Lú caminó a casa adolorida, no
dejaba de sangrar, la gasa ya no controlaba la hemorragia interna que le había
provocado aquel hombre de la bata blanca. Él, haciéndose pasar por su amigo,
ganándose su confianza con promesas baratas de una mejor calidad de vida, la
incito a mutilarse a sí misma.
El procedimiento duraría 5
minutos, ella se acostaría en la camilla y el hombre de la bata blanca
extraería de su cuerpo aquello que la atormentaba atendido por una herramienta con forma de palanca. No habría nadie más en el
consultorio, solo nuestra incauta protagonista y su carnicero personal, sin
embargo, el procedimiento se complicó y nada salió como lo esperado.
Lú fue citada a las tres de la
tarde por la asistente de aquel hombre, una chica rubia de aproximadamente 20
años, seis menos que nuestra paciente. Cuatro mujeres más se encontraban en la
sala de espera para practicarse el mismo procedimiento. Entró la primera. Una
delgada pared blanca de triple separaba el asiento de Lú con la camilla del
consultorio, por lo tanto, las preguntas, los gritos, los sonidos de las
herramientas chocando contra la piel y los huesos de Manuela, la primera
paciente en entrar, eran inmediatamente percibidos por Lú. Así también fue con Priscila y
con Jacky, las otras dos mujeres en la sala de espera, sin embargo, al momento
de entrar Yadira, la cuarta mujer de la lista, hubo mucho hermetismo, un
silencio se apoderó del lugar, tanto así que la chica rubia de la recepción
tuvo que entrar al consultorio privado del doctor para averiguar que pasaba.
Lú estaba inquieta, pensó en llamar a su madre en ese momento, en decirle la locura que iba a cometer pero su miedo a recibir recriminaciones por sus actos la detuvo, sabía que tenía que salir de allí sin ningún problema adentro de su cuerpo que pudiese interferir en sus planes futuros.

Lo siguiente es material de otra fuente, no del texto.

-- ==== Sys2Proof/Tests/Slice0.lean ====
section
/-! SUPPORT. Tests against the vectors of spec/95_test_vectors.md (their names stand in the comments), the smoke test of
well-formedness, and for every statement with hypotheses a concrete state that meets them (`witness_…`). -/

namespace Sys2Proof.Tests

open Sys2Proof.Machine

/-! ### Small states -/

/-- The state of a next outcome. -/
def next? : Host.Outcome State Fault Refusal → Option State
  | .next s => some s
  | .fault _ => none
  | .refused _ => none

/-- One host access by its HA word, in a state. -/
def host (w : HaWord) (s : State) : Option State := next? (step { s with turns := [.access w] })

/-- STATUS as read after one host access. -/
def statusAfter (w : HaWord) (s : State) : Option Word := (host w s).map fun t => t.regs.STATUS.toWord

/-- What a host read returns. -/
def readValue (w : HaWord) (s : State) : Option (Option Word) := (host w s).map fun t => t.rdata

/-- Reset with the configuration registers set. -/
def config (m st src dst sl dl : Word) : Regs :=
  { Regs.reset with NBLK := m, STATE_ADDR := st, SRC_ADDR := src, DST_ADDR := dst, SRC_LEN := sl, DST_LEN := dl }

/-- The registers of program P1. -/
def job : Regs := config 1 0x1000 0x2000 0x3000 64 64

/-- P1 before its START. -/
def ready : State := { State.reset with regs := job, turns := [.access 0x10400000001] }

/-- The registers of P1 while it runs. -/
def running (done : Word) : Regs := { job with STATUS := ⟨true, false, false, false, .none⟩, BLKDONE := done }

/-- A running command in LOAD. -/
def loading (k : Fin 64) : State :=
  { State.reset with regs := running 0, seq := { Sequencer.reset with PHASE := .load, REM := 1, IDX := k } }

/-- A running command in GEN, with REM blocks left. -/
def generating (left : Word) : State :=
  { State.reset with regs := running 0, seq := { Sequencer.reset with PHASE := .gen, REM := left } }

/-- A running command in RD or WR. -/
def consuming (p : Phase) (n : LaneCount) (left : Word) (i : Fin 64) : State :=
  { State.reset with regs := running 0, seq := { Sequencer.reset with
    PHASE := p, REM := left, N := n, IDX := i
    KS := Sequencer.reset.KS.set 0 (keystream Sequencer.reset.S 0) } }

/-- A running command in WB. -/
def writingBack (i : Fin 64) : State :=
  { State.reset with regs := running 1, seq := { Sequencer.reset with PHASE := .wb, IDX := i, CTR := 1, CUR := 64 } }

/-- A running command in FIN. -/
def finishing : State :=
  { State.reset with regs := running 1, seq := { Sequencer.reset with PHASE := .fin, CTR := 1, CUR := 64 } }

/-! ### Well-formedness: ill-formed terms are refused -/

theorem test_illegal_nop_refused : Instr.wellFormed (.wrCmdIllegal 0) = false := by decide
theorem test_illegal_start_refused : Instr.wellFormed (.wrCmdIllegal 1) = false := by decide
theorem test_reserved_read_data_refused : Instr.wellFormed (.rsvd28To2C false 1 5) = false ∧
    Instr.wellFormed (.rsvd30To3C false 3 5) = false := by decide

/-! ### Decoding: every constructor's word, written out from R63, R64 and R72 (W, OFF, DATA) -/

theorem test_decode_reads :
    decode 0x00000000000 = .ok .rdCtrl ∧ decode 0x00400000000 = .ok .rdCmd ∧ decode 0x00800000000 = .ok .rdStatus ∧
    decode 0x00C00000000 = .ok .rdBlkdone ∧ decode 0x01000000000 = .ok .rdNblk ∧
    decode 0x01400000000 = .ok .rdStateAddr ∧ decode 0x01800000000 = .ok .rdSrcAddr ∧
    decode 0x01C00000000 = .ok .rdDstAddr ∧ decode 0x02000000000 = .ok .rdSrcLen ∧
    decode 0x02400000000 = .ok .rdDstLen := by decide

/-- The words of P1, P2, P5 and of H5 to H10. -/
theorem test_decode_writes :
    decode 0x10000000003 = .ok (.wrCtrl 3) ∧ decode 0x10400000000 = .ok .wrCmdNop ∧
    decode 0x10400000001 = .ok .wrCmdStart ∧ decode 0x10400000002 = .ok (.wrCmdIllegal 2) ∧
    decode 0x10480000001 = .ok (.wrCmdIllegal 0x80000001) ∧ decode 0x10800000F01 = .ok (.wrStatus 0xF01) ∧
    decode 0x10C00001234 = .ok (.wrBlkdone 0x1234) ∧ decode 0x11000000005 = .ok (.wrNblk 5) ∧
    decode 0x114FFFFFFC4 = .ok (.wrStateAddr 0xFFFFFFC4) ∧ decode 0x11800002000 = .ok (.wrSrcAddr 0x2000) ∧
    decode 0x11C00003000 = .ok (.wrDstAddr 0x3000) ∧ decode 0x12000000140 = .ok (.wrSrcLen 0x140) ∧
    decode 0x12400000080 = .ok (.wrDstLen 0x80) := by decide

theorem test_decode_reserved :
    decode 0x12800000005 = .ok (.rsvd28To2C true 0 5) ∧ decode 0x02C00000000 = .ok (.rsvd28To2C false 1 0) ∧
    decode 0x03000000000 = .ok (.rsvd30To3C false 0 0) ∧ decode 0x13C00000007 = .ok (.rsvd30To3C true 3 7) := by decide

theorem test_decode_refuses :
    decode 0x00100000000 = .error .offsetNotAligned ∧ decode 0x10600000001 = .error .offsetNotAligned ∧
    decode 0x04000000000 = .error .offsetOutsideWindow ∧ decode 0x1FC00000000 = .error .offsetOutsideWindow := by decide

theorem test_table_word : decodeTableWord 48 0x10400000001 = some .wrCmdStart ∧
    next? (step (State.reset.withFetchWord 48 0x10400000001)) = host 0x10400000001 State.reset := by decide

/-! ### One host access: H1 to H10 from reset -/

theorem test_H1 : readValue 0x00800000000 State.reset = some (some 0) := by decide
theorem test_H2 : readValue 0x00400000000 State.reset = some (some 0) := by decide
theorem test_H3 : host 0x10400000000 State.reset = some State.reset := by decide
theorem test_H4 : statusAfter 0x10400000001 State.reset = some 0x00000002 := by decide
theorem test_H5 : statusAfter 0x10400000002 State.reset = some 0x00000106 := by decide
theorem test_H6 : statusAfter 0x10480000001 State.reset = some 0x00000106 := by decide
theorem test_H7 : host 0x12800000005 State.reset = some State.reset ∧
    readValue 0x02800000000 State.reset = some (some 0) := by decide
theorem test_H8 : (host 0x10000000003 State.reset).map (fun t => t.regs.CTRL.toWord) = some 1 := by decide
theorem test_H9 : host 0x10C00001234 State.reset = some State.reset := by decide
theorem test_H10 : host 0x10800000F01 State.reset = some State.reset := by decide

/-- The W1C sequence of section 2.6, its first and second line. -/
theorem test_status_ones_clear :
    (statusAfter 0x10800000002 { State.reset with regs := { job with STATUS := ⟨false, true, true, true, .len⟩ } } =
      some 0x20C) ∧
    (statusAfter 0x10800000004 { State.reset with regs := { job with STATUS := ⟨false, false, true, true, .len⟩ } } =
      some 0x008) := by decide

/-- P5: a START and a write of NBLK while busy. -/
theorem test_busy_writes : statusAfter 0x10400000001 (loading 0) = some 0x00000009 ∧
    (host 0x11000000009 (loading 0)).map (fun t => t.regs.NBLK) = some 1 ∧
    statusAfter 0x10400000011 (loading 0) = some 0x00000009 := by decide

/-- Each configuration register has its own place. -/
theorem test_configuration_places :
    (host 0x11000000005 State.reset).map (·.regs) = some (config 5 0 0 0 0 0) ∧
    (host 0x11400001000 State.reset).map (·.regs) = some (config 0 0x1000 0 0 0 0) ∧
    (host 0x11800002000 State.reset).map (·.regs) = some (config 0 0 0x2000 0 0 0) ∧
    (host 0x11C00003000 State.reset).map (·.regs) = some (config 0 0 0 0x3000 0 0) ∧
    (host 0x12000000140 State.reset).map (·.regs) = some (config 0 0 0 0 0x140 0) ∧
    (host 0x12400000080 State.reset).map (·.regs) = some (config 0 0 0 0 0 0x80) := by decide

theorem test_configuration_reads :
    let s : State := { State.reset with regs := { config 1 2 3 4 5 6 with BLKDONE := 7 } }
    readValue 0x01000000000 s = some (some 1) ∧ readValue 0x01400000000 s = some (some 2) ∧
    readValue 0x01800000000 s = some (some 3) ∧ readValue 0x01C00000000 s = some (some 4) ∧
    readValue 0x02000000000 s = some (some 5) ∧ readValue 0x02400000000 s = some (some 6) ∧
    readValue 0x00C00000000 s = some (some 7) := by decide

/-- Section 2.8: STATUS after a failed START (K2, K4, K6, K12) and after P1's START. -/
theorem test_start_status :
    (statusAfter 0x10400000001 { State.reset with regs := config 1 0x1000 0x2000 0x3000 64 128 } = some 0x206) ∧
    (statusAfter 0x10400000001 { State.reset with regs := config 1 0x1002 0x2000 0x3000 64 64 } = some 0x306) ∧
    (statusAfter 0x10400000001 { State.reset with regs := config 1 0xFFFFFFC4 0x2000 0x3000 64 64 } = some 0x406) ∧
    (statusAfter 0x10400000001 { State.reset with regs := config 1 0x1000 0x103F 0x3000 64 64 } = some 0x506) ∧
    statusAfter 0x10400000001 ready = some 0x001 := by decide

/-! ### CHECK: K1 to K22 -/

theorem test_check_K1_to_K8 :
    check (config 1 0x1000 0x2000 0x3000 64 64) = .none ∧ check (config 1 0x1000 0x2000 0x3000 64 128) = .len ∧
    check (config 1 0x1002 0x2000 0x3000 64 128) = .len ∧ check (config 1 0x1002 0x2000 0x3000 64 64) = .stateAlign ∧
    check (config 1 0xFFFFFFC0 0x2000 0x3000 64 64) = .none ∧ check (config 1 0xFFFFFFC4 0x2000 0x3000 64 64) = .range ∧
    check (config 1 0x1000 0xFFFFFFC0 0x3000 64 64) = .none ∧
    check (config 1 0x1000 0xFFFFFFC1 0x3000 64 64) = .range := by decide

theorem test_check_K9_to_K14 :
    check (config 1 0x1000 0x2000 0xFC0 64 64) = .none ∧ check (config 1 0x1000 0x2000 0xFC1 64 64) = .aliasing ∧
    check (config 1 0x1000 0x1040 0x3000 64 64) = .none ∧ check (config 1 0x1000 0x103F 0x3000 64 64) = .aliasing ∧
    check (config 1 0x1000 0x2000 0x2000 64 64) = .none ∧
    check (config 1 0x1000 0x2000 0x2001 64 64) = .none := by decide

theorem test_check_K15_to_K22 :
    check (config 0 0x1000 0x2000 0x3000 64 64) = .len ∧ check (config 0 0x1000 0xFFFFFFFF 0x1000 0 0) = .none ∧
    check (config 0 0x1002 0 0 0 0) = .stateAlign ∧ check (config 0 0xFFFFFFF0 0 0 0 0) = .range ∧
    check (config 0x04000000 0x1000 0x2000 0x3000 0 0) = .len ∧
    check (config 0x03FFFFFF 0x1000 0x2000 0x3000 0xFFFFFFC0 0xFFFFFFC0) = .range ∧
    check (config 2 0xFFFFFFC4 0xFFFFFFFF 0x1000 64 64) = .len ∧
    check (config 1 0x1003 0xFFFFFFF0 0x1000 64 64) = .stateAlign := by decide

/-! ### Round function, lanes, counter, XOR -/

/-- Section 2.1. -/
theorem test_rotl32 : rotl32 0x80000001 16 = 0x00018000 ∧ rotl32 0x80000000 7 = 0x00000040 ∧
    rotl32 0x12345678 8 = 0x34567812 ∧ rotl32 0x12345678 12 = 0x45678123 := by decide

/-- Q3 to Q7 and Q9. -/
theorem test_quarter_round :
    quarterRound 1 0 0 0 = (0x10000001, 0x80808808, 0x01010110, 0x01000110) ∧
    quarterRound 0 1 0 0 = (0x10001001, 0x88888808, 0x01110110, 0x01100110) ∧
    quarterRound 0 0 1 0 = (0x00001000, 0x08080080, 0x00100001, 0x00100000) ∧
    quarterRound 0 0 0 1 = (0x10000000, 0x80800808, 0x01010010, 0x01000010) ∧
    quarterRound 0xffffffff 0xffffffff 0xffffffff 0xffffffff = (0xf0000ffd, 0x88790878, 0x0110fdef, 0x010ffdf0) ∧
    quarterRound 0x80000000 0x80000000 0 0 = (0x00000800, 0x04040000, 0x00080000, 0x00080000) := by decide

/-- The array of section 2.2. -/
def counting : Words := #v[0, 1, 2, 3, 4, 5, 6, 7, 8, 9, 10, 11, 12, 13, 14, 15]

/-- R2v. -/
theorem test_column_round : columnRound counting =
    #v[0x8000c004, 0xb000c006, 0x6000c008, 0x5000c00a, 0x64624444, 0xe5e35cdd, 0x63643533, 0xe2e52daa,
      0x08c80488, 0x0bcb06b9, 0x06c6086a, 0x05c50a5b, 0x08c00480, 0x0bc006b0, 0x06c00860, 0x05c00a50] := by decide +kernel

/-- R3v. -/
theorem test_diagonal_round : diagonalRound counting =
    #v[0xa000f005, 0xb000d007, 0x4000f009, 0x9000d007, 0xecebcccc, 0x7d7ad555, 0xedebdddd, 0x7a7ca422,
      0x04f40948, 0x09d90799, 0x0afa05aa, 0x0bdb07bb, 0x0bd007b0, 0x04f00940, 0x09d00790, 0x0af005a0] := by decide +kernel

/-- R5v. -/
theorem test_rounds : rounds counting =
    #v[0x48e90081, 0xf390518c, 0x224b1422, 0x0e74bdb7, 0x888688d2, 0x108e96f4, 0x1de13d82, 0x71bc3e28,
      0x281ff786, 0x66900ebd, 0xd3bfbe82, 0x815f33ee, 0x665aaeb4, 0x7485a165, 0x61889ce7, 0x94255e20] := by decide +kernel

/-- Z0 of the section header. -/
def zeroKey : Words := #v[0x61707865, 0x3320646e, 0x79622d32, 0x6b206574, 0, 0, 0, 0, 0, 0, 0, 0, 0, 0, 0, 0]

Finalmente salió la cuarta mujer
con la chica de la recepción. La primera estaba atónita, con la mirada perdida y sobándose la herida evidente, tal como
las otras. La chica de la recepción la acompañó hasta la puerta, le entregó un
papel y le dijo que volviera en dos semanas. Fue entonces cuando Lú entró al
consultorio para toparse con instrumentos
quirúrgicos, una camilla maltrecha y el hombre de la bata blanca frente a ella,
era el momento de la verdad.
La mujer de 26 años se acostó en
la camilla. Mirando al techo tal como le había indicado el doctor de turno, pudo ver un abanico oxidado girando en sí mismo y una que otra mosca
posándose en el cielo raso. El hombre de la bata blanca se acercó, sonrió, y le
dijo “Sin anestesia ¿cierto?”, ella respondió afirmativamente con la cabeza,
cerró los ojos, abrió la boca en busca de aire y separó las piernas. Entre
tanto, el médico aprovechó el impulso de su paciente e introdujo la palanca.
Lagrima tras otra corrían por sus
mejillas, quiso gritar pero del dolor no pudo, abría los ojos y los cerraba para confirmar que la escena no cambiaba. Sabía lo doloroso que era parir un hijo
cuando tuvo a Mateo, su primogénito, pero nunca imagino que un taladro adentro
de su mandíbula partiéndole una muela del juicio en un consultorio barato y sin
anestesia podía ser mil veces más doloroso.